[Start of section]

theorem witness_otherCommandsComplete :
    (let s : State := { net with mem := cells 0x1010000 (port1) }
     let i : Issue := iss
     let p : Byte := 0
     let buf : Buf := buf 56
     s.admits { op := 0x0901, plen := 9 } i ∧ s.bufOk i.host false buf = true ∧ p.toNat ≤ 3 ∧
     portStatus p.toNat (s.rdBuf buf) = eOk ∧ (p.toNat = 3 → s.paired = false) ∧ s.bit aDomBusy (0x10 + p.toNat) = false) ∧
    (let s : State := ready
     let i : Issue := iss
     let p : Byte := 0
     s.admits { op := 0x0902, plen := 1 } i ∧ p.toNat ≤ 3) ∧
    (let s : State := ready
     let i : Issue := iss
     let a : W16 := 1
     s.admits { op := 0x0903, plen := 2 } i ∧ 1 ≤ a.toNat ∧ a.toNat ≤ 16382 ∧ s.driftBusy = false) ∧
    (let s : State := { net with mem := cells 0x1010000 ([1]) }
     let i : Issue := iss
     let p : Byte := 0
     let buf : Buf := buf 4
     s.admits { op := 0x0904, plen := 9 } i ∧ p.toNat ≤ 4 ∧ s.bufOk i.host false buf = true ∧
     vlanBytesOk (s.rdBuf buf) = true ∧ (s.vidsWith p.toNat (vlansOf (s.rdBuf buf))).length ≤ 64) ∧
    (let s : State := netSec
     let i : Issue := iss
     let p : Byte := 0
     let d : Byte := 1
     let an : Byte := 1
     let slot : Byte := 5
     let pn : W64 := 1
     s.admits { op := 0x0905, plen := 12 } i ∧ p.toNat ≤ 3 ∧ d.toNat ≤ 1 ∧ an.toNat ≤ 3 ∧ slot.toNat ≤ 127 ∧
     s.slotValid slot.toNat = true ∧ (s.slot slot.toNat).usage = 0x02 ∧ (s.portCfg p.toNat).required = true ∧ pn ≠ 0 ∧
     pn.toNat ≤ pnMax (s.portCfg p.toNat).xpn) ∧
    (let s : State := { net with mem := cells 0x1010000 ([1]) }
     let i : Issue := iss
     let p : Byte := 0
     let q : Byte := 0
     let buf : Buf := buf 64
     s.admits { op := 0x0906, plen := 10 } i ∧ p.toNat ≤ 3 ∧ q.toNat ≤ 7 ∧ s.bufOk i.host false buf = true ∧
     gateOk (s.rdBuf buf) = true) ∧
    (let s : State := ready
     let i : Issue := { iss with env := { uart := some ⟨true, 8, 0, 1, 9600, 5⟩ } }
     let u : Byte := 0
     let buf : Buf := buf 64
     let c : UartCfg := ⟨true, 8, 0, 1, 9600, 5⟩
     s.admits { op := 0x0907, plen := 9 } i ∧ u.toNat ≤ 3 ∧ s.bufOk i.host false buf = true ∧ i.env.uart = some c ∧
     uartOk c = true ∧ c.timeout ≤ 2000) ∧
    (let s : State := net
     let i : Issue := iss
     let p : Byte := 0
     let q : Byte := 0
     let l : W64 := 0
     let buf : Buf := buf 64
     let b := s.rdBuf buf
     s.admits { op := 0x0908, plen := 18, frozenNo := true, async := true } i ∧ p.toNat ≤ 3 ∧ q.toNat ≤ 7 ∧
     14 ≤ b.length ∧ s.bufOk i.host false buf = true ∧ l.toNat ≤ s.now + 16000000000 ∧
     (isCmdFrame b = true → s.standby = false ∧ s.persMismatch = false) ∧ (isField b = true → s.address ≠ 0) ∧
     s.linkUp p.toNat = true ∧ s.pairBars p.toNat b = false ∧ driftStops (s.portCfg p.toNat) p.toNat b = false ∧
     s.hasRoom p.toNat q.toNat b.length = true) ∧
    (let s : State := { ready with mem := cells 0x1010000 ([1, 0, 1, 1, 2, 0, 0, 4] ++ leBytes 4 0 ++ leBytes 2 168 ++ leBytes 2 0 ++ leBytes 4 2000 ++ leBytes 4 0) }
     let i : Issue := iss
     let buf : Buf := buf 24
     let r : CfgRecord := {}
     let b := s.rdBuf buf
     let g : Nat := 15
     s.admits { op := 0x0A01, plen := 8 } i ∧ s.bufOk i.host false buf = true ∧ leAt b 0 2 = 1 ∧ pairCfgOk b = true ∧
     s.pairState ≠ 5 ∧ s.pairState ≠ 6 ∧ s.cfg = some r ∧ (b.getD 7 0).getLsbD 2 = true ∧ g < 16) ∧
    (let s : State := { ready with mem := cells 0x1010000 ([1, 0, 1, 1, 2, 0, 0, 4] ++ leBytes 4 0 ++ leBytes 2 168 ++ leBytes 2 0 ++ leBytes 4 2000 ++ leBytes 4 0) }
     let i : Issue := iss
     s.admits { op := 0x0A02, plen := 0 } i) ∧
    (let s : State := { ready with mem := cells 0x1010000 ([1, 0, 1, 1, 2, 0, 0, 4] ++ leBytes 4 0 ++ leBytes 2 168 ++ leBytes 2 0 ++ leBytes 4 2000 ++ leBytes 4 0) }
     let i : Issue := iss
     let k : Byte := 0
     let b : W32 := 0x1000000
     let l : W32 := 64
     let u := (s.wr (0x90100 + 8 * k.toNat) b).wr (0x90104 + 8 * k.toNat) l
     let j : Nat := 79
     s.admits { op := 0x0A03, plen := 9 } i ∧ s.regionOk k.toNat b.toNat l.toNat = true ∧ s.pairState ≠ 3 ∧
     s.pairState ≠ 4 ∧ s.pairState ≠ 5 ∧ u.regionTotal 0 64 ≤ 0x800000 ∧ u.regionTotal 64 16 ≤ 0x400000 ∧ j < 80 ∧
     j ≠ k.toNat) ∧
    (let s : State := pairIn 2
     let i : Issue := iss
     s.admits { op := 0x0A04, plen := 0, frozenNo := true, async := true } i ∧ s.standby = false ∧ s.pairState = 2 ∧
     s.pairLink = true ∧ s.swapOk = true) ∧
    (let s : State := pairIn 4
     let i : Issue := iss
     s.admits { op := 0x0A05, plen := 0, async := true } i ∧ s.pairState = 4 ∧ s.pairLink = true) ∧
    (let s : State := ready
     let i : Issue := iss
     s.admits { op := 0x0B01, plen := 0 } i) ∧
    (let s : State := ready
     let i : Issue := iss
     let buf : Buf := buf 72
     s.admits { op := 0x0B02, plen := 8 } i ∧ 72 ≤ buf.len.toNat ∧ s.bufOk i.host true buf = true) ∧
    (let s : State := { (ready.setBit 0xA0008 0 true) with boot := { ready.boot with goodDone := true } }
     let i : Issue := iss
     let g : Nat := 0
     s.admits { op := 0x0B03, plen := 0 } i ∧ s.frozen = true ∧ s.assertedWith i.env.rising = [] ∧ s.onTrial = false ∧
     g < 6) ∧
    (let s : State := ready
     let i : Issue := iss
     let o : W16 := 23
     let v : W64 := 2
     s.admits { op := 0x0B04, plen := 10 } i ∧ safeOk o.toNat v = true ∧ o.toNat < 24) ∧
    (let s : State := ready
     let i : Issue := iss
     let o : W16 := 0x10F
     let v : W64 := 0x4059000000000000
     s.admits { op := 0x0B04, plen := 10 } i ∧ safeOk o.toNat v = true ∧ 0x100 ≤ o.toNat ∧ o.toNat < 0x110) ∧
    (let s : State := ready
     let i : Issue := iss
     let o : W16 := 0x203
     let v : W64 := 1
     s.admits { op := 0x0B04, plen := 10 } i ∧ safeOk o.toNat v = true ∧ 0x200 ≤ o.toNat) ∧
    (let s : State := { ready with cfg := some { testAllow := true } }
     let i : Issue := iss
     let n : Byte := 191
     s.admits { op := 0x0B05, plen := 1 } i ∧ sourceDefined n.toNat = true ∧ s.conf.testAllow = true ∧
     s.fld 0x90008 3 0 ≠ 2) ∧
    (let s : State := ready
     let i : Issue := iss
     let n : W32 := 1
     let buf : Buf := buf 64
     s.admits { op := 0x0C01, plen := 22 } i ∧ 1 ≤ n.toNat ∧ n.toNat ≤ 4096 ∧ 32 ≤ buf.len.toNat ∧
     s.bufOk i.host true buf = true) ∧
    (let s : State := ready
     let i : Issue := iss
     s.admits { op := 0x0C02, plen := 0 } i) ∧
    (let s : State := (ready.setBit 0xB0004 0 true)
     let i : Issue := iss
     s.admits { op := 0x0C03, plen := 0, async := true } i ∧ s.bit 0xB0004 0 = true ∧ s.log.flush = none) ∧
    (let s : State := ready
     let i : Issue := iss
     let c : W16 := 0x0101
     let r : W16 := 1000
     let b : W16 := 255
     s.sound ∧ s.admits { op := 0x0C04, plen := 6 } i ∧ limitedCode c.toNat = true ∧ r.toNat ≤ 1000 ∧ 1 ≤ b.toNat ∧
     b.toNat ≤ 255 ∧ (s.rateOf c.toNat ≠ none ∨ s.rateFree ≠ none)) ∧
    (let s : State := { near with key := { near.key with slots := near.key.slots ++ [(7, ⟨List.replicate 32 1, 0, 1, 3, 1, 1, true, false, false⟩)] } }
     let i : Issue := iss
     let k : Byte := 7
     let f : W64 := 0
     let l : W64 := 9
     s.admits { op := 0x0C05, plen := 17, async := true } i ∧ k.toNat ≤ 127 ∧ s.seqOf f.toNat ≤ s.seqOf l.toNat ∧
     s.seqOf l.toNat - s.seqOf f.toNat < 262143 ∧ s.slotValid k.toNat = true ∧ (s.slot k.toNat).usage = 0x03) ∧
    (let s : State := { ready with log := { ready.log with unset := false, fifo := [] } }
     let i : Issue := iss
     let c : W16 := 0x0CFF
     s.admits { op := 0x0C06, plen := 14 } i ∧ 0x0C80 ≤ c.toNat ∧ c.toNat ≤ 0x0CFF ∧ s.log.fifo = [] ∧
     s.log.waitWrites = [] ∧ s.log.unset = false ∧ s.log.lostPend = 0 ∧ s.unflushed ≤ 4094) ∧
    (let s : State := ready
     let i : Issue := iss
     let k : Byte := 1
     let n : W32 := 448
     s.admits { op := 0x0D01, plen := 5 } i ∧ k.toNat ≤ 1 ∧ n.toNat % 64 = 0 ∧ 192 ≤ n.toNat ∧ n.toNat ≤ 0x600000 ∧
     (k.toNat ≠ s.running ∨ s.recovery = true) ∧ s.slotState k.toNat ≠ slTrial ∧ s.boot.opened = none ∧
     s.receiving k.toNat = false) ∧
    (let s : State := { ready with boot := { ready.boot with opened := some (1, 448) } }
     let i : Issue := iss
     let o : W32 := 416
     let buf : Buf := buf 32
     let k : Nat := 1
     let n : Nat := 448
     s.admits { op := 0x0D02, plen := 12 } i ∧ s.boot.opened = some (k, n) ∧ o.toNat + buf.len.toNat ≤ n ∧
     buf.len.toNat ≤ 65536 ∧ s.bufOk i.host false buf = true) ∧
    (let s : State := { staged with boot := { ready.boot with opened := some (1, 448), blocks := [0] } }
     let i : Issue := iss
     let k : Nat := 1
     let n : Nat := 448
     s.admits { op := 0x0D03, plen := 0 } i ∧ s.boot.opened = some (k, n) ∧ k ≤ 1 ∧ s.boot.blocks.length = nBlocks n ∧
     s.slotCheck k = none ∧ cLength (s.slotBytes k) ≤ n) ∧
    (let s : State := ready
     let i : Issue := iss
     s.admits { op := 0x0D04, plen := 1, frozenNo := true, async := true } i ∧ s.boot.activating = none ∧
     s.slotState s.running ≠ slTrial) ∧
    (let s : State := ready
     let i : Issue := iss
     s.admits { op := 0x0D05, plen := 0 } i) ∧
    (let s : State := { head.setSlotState 0 slGood with cfg := some { personality := 1, downAddr := [5] } }
     let i : Issue := iss
     let p : Byte := 0
     let k : Byte := 0
     s.admits { op := 0x0D06, plen := 2, pers := some 1 } i ∧ p.toNat ≤ 1 ∧ k.toNat ≤ 1 ∧ s.standby = false ∧
     (s.slotState k.toNat = slStaged ∨ s.slotState k.toNat = slTrial ∨ s.slotState k.toNat = slGood) ∧
     kfind s.boot.tx p.toNat = none ∧ s.downAddr p.toNat ≠ 0) ∧
    (let s : State := near
     let i : Issue := { iss with env := { icv := true } }
     let p : Byte := 0
     let n : Byte := 0xFF
     let u : Byte := 2
     let l : Buf := buf 1
     s.admits { op := 0x0E01, plen := 11 } i ∧ s.bufOk i.host false l = true ∧ p ≠ 0xFF ∧
     s.deriveStatus p n u (s.rdBuf l).length = eOk ∧ s.validUp 9 p.toNat = true ∧ i.env.icv = true) ∧
    (let s : State := ready
     let i : Issue := iss
     let n : Byte := 0
     s.admits { op := 0x0E02, plen := 1 } i ∧ (n.toNat = 0 ∨ (4 ≤ n.toNat ∧ n.toNat ≤ 127))) ∧
    (let s : State := ready
     let i : Issue := iss
     let n : Byte := 0
     s.admits { op := 0x0E03, plen := 1 } i ∧ n.toNat ≤ 127) ∧
    (let s : State := ready
     let i : Issue := iss
     s.admits { op := 0x0E04, plen := 0 } i) ∧
    (let s : State := ready
     let i : Issue := iss
     let n : Byte := 0
     let m : Byte := 0
     s.admits { op := 0x0E05, plen := 2 } i ∧ s.tamperStatus n.toNat m.toNat = eOk) ∧
    (let s : State := { ({ near with cfg := some { debugKey := signKey } } : State) with key := { near.key with challenge := List.replicate 16 0 }, mem := cells 0x1010000 resp1 }
     let i : Issue := iss
     let buf : Buf := buf 88
     s.admits { op := 0x0E06, plen := 8 } i ∧ buf.len.toNat = 88 ∧ s.bufOk i.host false buf = true ∧
     s.key.debug = false ∧ s.key.refused < 3 ∧ s.noDebugKey = false ∧ sliceB (s.rdBuf buf) 0 16 = s.key.challenge ∧
     s.responseOk (s.rdBuf buf) = true) ∧
    (let s : State := ready.setBit aDomOn 0x0C false
     let i : Issue := iss
     let d : Byte := 0x0C
     let o : Byte := 1
     s.admits { op := 0x0F01, plen := 2, frozenNo := true, async := true } i ∧ domainCode d.toNat = true ∧ o.toNat ≤ 1 ∧
     s.bit aDomBusy d.toNat = false ∧ s.bit aDomOn d.toNat ≠ (o == 1) ∧ s.domainRefused i.host d.toNat (o == 1) = false ∧
     o = 1) ∧
    (let s : State := ready
     let i : Issue := iss
     s.admits { op := 0x0F02, plen := 0 } i) ∧
    (let s : State := ready
     let i : Issue := iss
     let k : Byte := 0
     s.admits { op := 0x0F03, plen := 1 } i ∧ k.toNat ≤ 15) ∧
    (let s : State := ready
     let i : Issue := iss
     s.admits { op := 0x0F04, plen := 0 } i) :=
  ⟨witness_networkIsConfigured.1, witness_networkIsConfigured.2.2.2.1, witness_networkIsConfigured.2.2.2.2.1,
    witness_networkIsConfigured.2.2.2.2.2.1, witness_networkIsConfigured.2.2.2.2.2.2.2.1,
    witness_networkIsConfigured.2.2.2.2.2.2.2.2.1, witness_networkIsConfigured.2.2.2.2.2.2.2.2.2,
    witness_framesAreHandedOver.1, witness_pairCommandsTakeEffect.1, witness_pairCommandsTakeEffect.2.1,
    witness_pairCommandsTakeEffect.2.2.1, witness_pairCommandsTakeEffect.2.2.2.2.1,
    witness_pairCommandsTakeEffect.2.2.2.2.2, witness_faultCommandsTakeEffect.1, witness_faultCommandsTakeEffect.2.1,
    witness_faultCommandsTakeEffect.2.2.2.1, witness_faultCommandsTakeEffect.2.2.2.2.2.2.1,
    witness_faultCommandsTakeEffect.2.2.2.2.2.2.2.1, witness_faultCommandsTakeEffect.2.2.2.2.2.2.2.2.1,
    witness_faultCommandsTakeEffect.2.2.2.2.2.2.2.2.2.2.2, witness_logCommandsTakeEffect.1,
    witness_logCommandsTakeEffect.2.1, witness_logCommandsTakeEffect.2.2.1, witness_logCommandsTakeEffect.2.2.2.2.2.1,
    witness_logCommandsTakeEffect.2.2.2.2.2.2.1, witness_logCommandsTakeEffect.2.2.2.2.2.2.2,
    witness_imagesAreWrittenAndStaged.1, witness_imagesAreWrittenAndStaged.2.2.1,
    witness_imagesAreWrittenAndStaged.2.2.2.1, witness_activationAndGoodBoot_2,
    witness_imagesAreWrittenAndStaged.2.2.2.2.1, witness_imagesAreWrittenAndStaged.2.2.2.2.2,
    witness_keyCommandsTakeEffect_3, witness_keyCommandsTakeEffect_6, witness_keyCommandsTakeEffect_7,
    witness_keyCommandsTakeEffect_8, witness_keyCommandsTakeEffect_10, witness_keyCommandsTakeEffect_12,
    witness_powerIsSwitched.2.2.1, witness_powerIsSwitched.2.2.2.2.1, witness_powerIsSwitched.2.2.2.2.2.1,
    witness_powerIsSwitched.2.2.2.2.2.2.1⟩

[End of section]

- [What is being asked]: Considering only the material above, set down every line from the one with "let buf : Buf := buf 4" to the one with "s.hasRoom p.toNat q.toNat", inclusive, exactly as written.

- [Reply to the task]:
     let buf : Buf := buf 4
     s.admits { op := 0x0904, plen := 9 } i ∧ p.toNat ≤ 4 ∧ s.bufOk i.host false buf = true ∧
     vlanBytesOk (s.rdBuf buf) = true ∧ (s.vidsWith p.toNat (vlansOf (s.rdBuf buf))).length ≤ 64) ∧
    (let s : State := netSec
     let i : Issue := iss
     let p : Byte := 0
     let d : Byte := 1
     let an : Byte := 1
     let slot : Byte := 5
     let pn : W64 := 1
     s.admits { op := 0x0905, plen := 12 } i ∧ p.toNat ≤ 3 ∧ d.toNat ≤ 1 ∧ an.toNat ≤ 3 ∧ slot.toNat ≤ 127 ∧
     s.slotValid slot.toNat = true ∧ (s.slot slot.toNat).usage = 0x02 ∧ (s.portCfg p.toNat).required = true ∧ pn ≠ 0 ∧
     pn.toNat ≤ pnMax (s.portCfg p.toNat).xpn) ∧
    (let s : State := { net with mem := cells 0x1010000 ([1]) }
     let i : Issue := iss
     let p : Byte := 0
     let q : Byte := 0
     let buf : Buf := buf 64
     s.admits { op := 0x0906, plen := 10 } i ∧ p.toNat ≤ 3 ∧ q.toNat ≤ 7 ∧ s.bufOk i.host false buf = true ∧
     gateOk (s.rdBuf buf) = true) ∧
    (let s : State := ready
     let i : Issue := { iss with env := { uart := some ⟨true, 8, 0, 1, 9600, 5⟩ } }
     let u : Byte := 0
     let buf : Buf := buf 64
     let c : UartCfg := ⟨true, 8, 0, 1, 9600, 5⟩
     s.admits { op := 0x0907, plen := 9 } i ∧ u.toNat ≤ 3 ∧ s.bufOk i.host false buf = true ∧ i.env.uart = some c ∧
     uartOk c = true ∧ c.timeout ≤ 2000) ∧
    (let s : State := net
     let i : Issue := iss
     let p : Byte := 0
     let q : Byte := 0
     let l : W64 := 0
     let buf : Buf := buf 64
     let b := s.rdBuf buf
     s.admits { op := 0x0908, plen := 18, frozenNo := true, async := true } i ∧ p.toNat ≤ 3 ∧ q.toNat ≤ 7 ∧
     14 ≤ b.length ∧ s.bufOk i.host false buf = true ∧ l.toNat ≤ s.now + 16000000000 ∧
     (isCmdFrame b = true → s.standby = false ∧ s.persMismatch = false) ∧ (isField b = true → s.address ≠ 0) ∧
     s.linkUp p.toNat = true ∧ s.pairBars p.toNat b = false ∧ driftStops (s.portCfg p.toNat) p.toNat b = false ∧
     s.hasRoom p.toNat q.toNat b.length = true) ∧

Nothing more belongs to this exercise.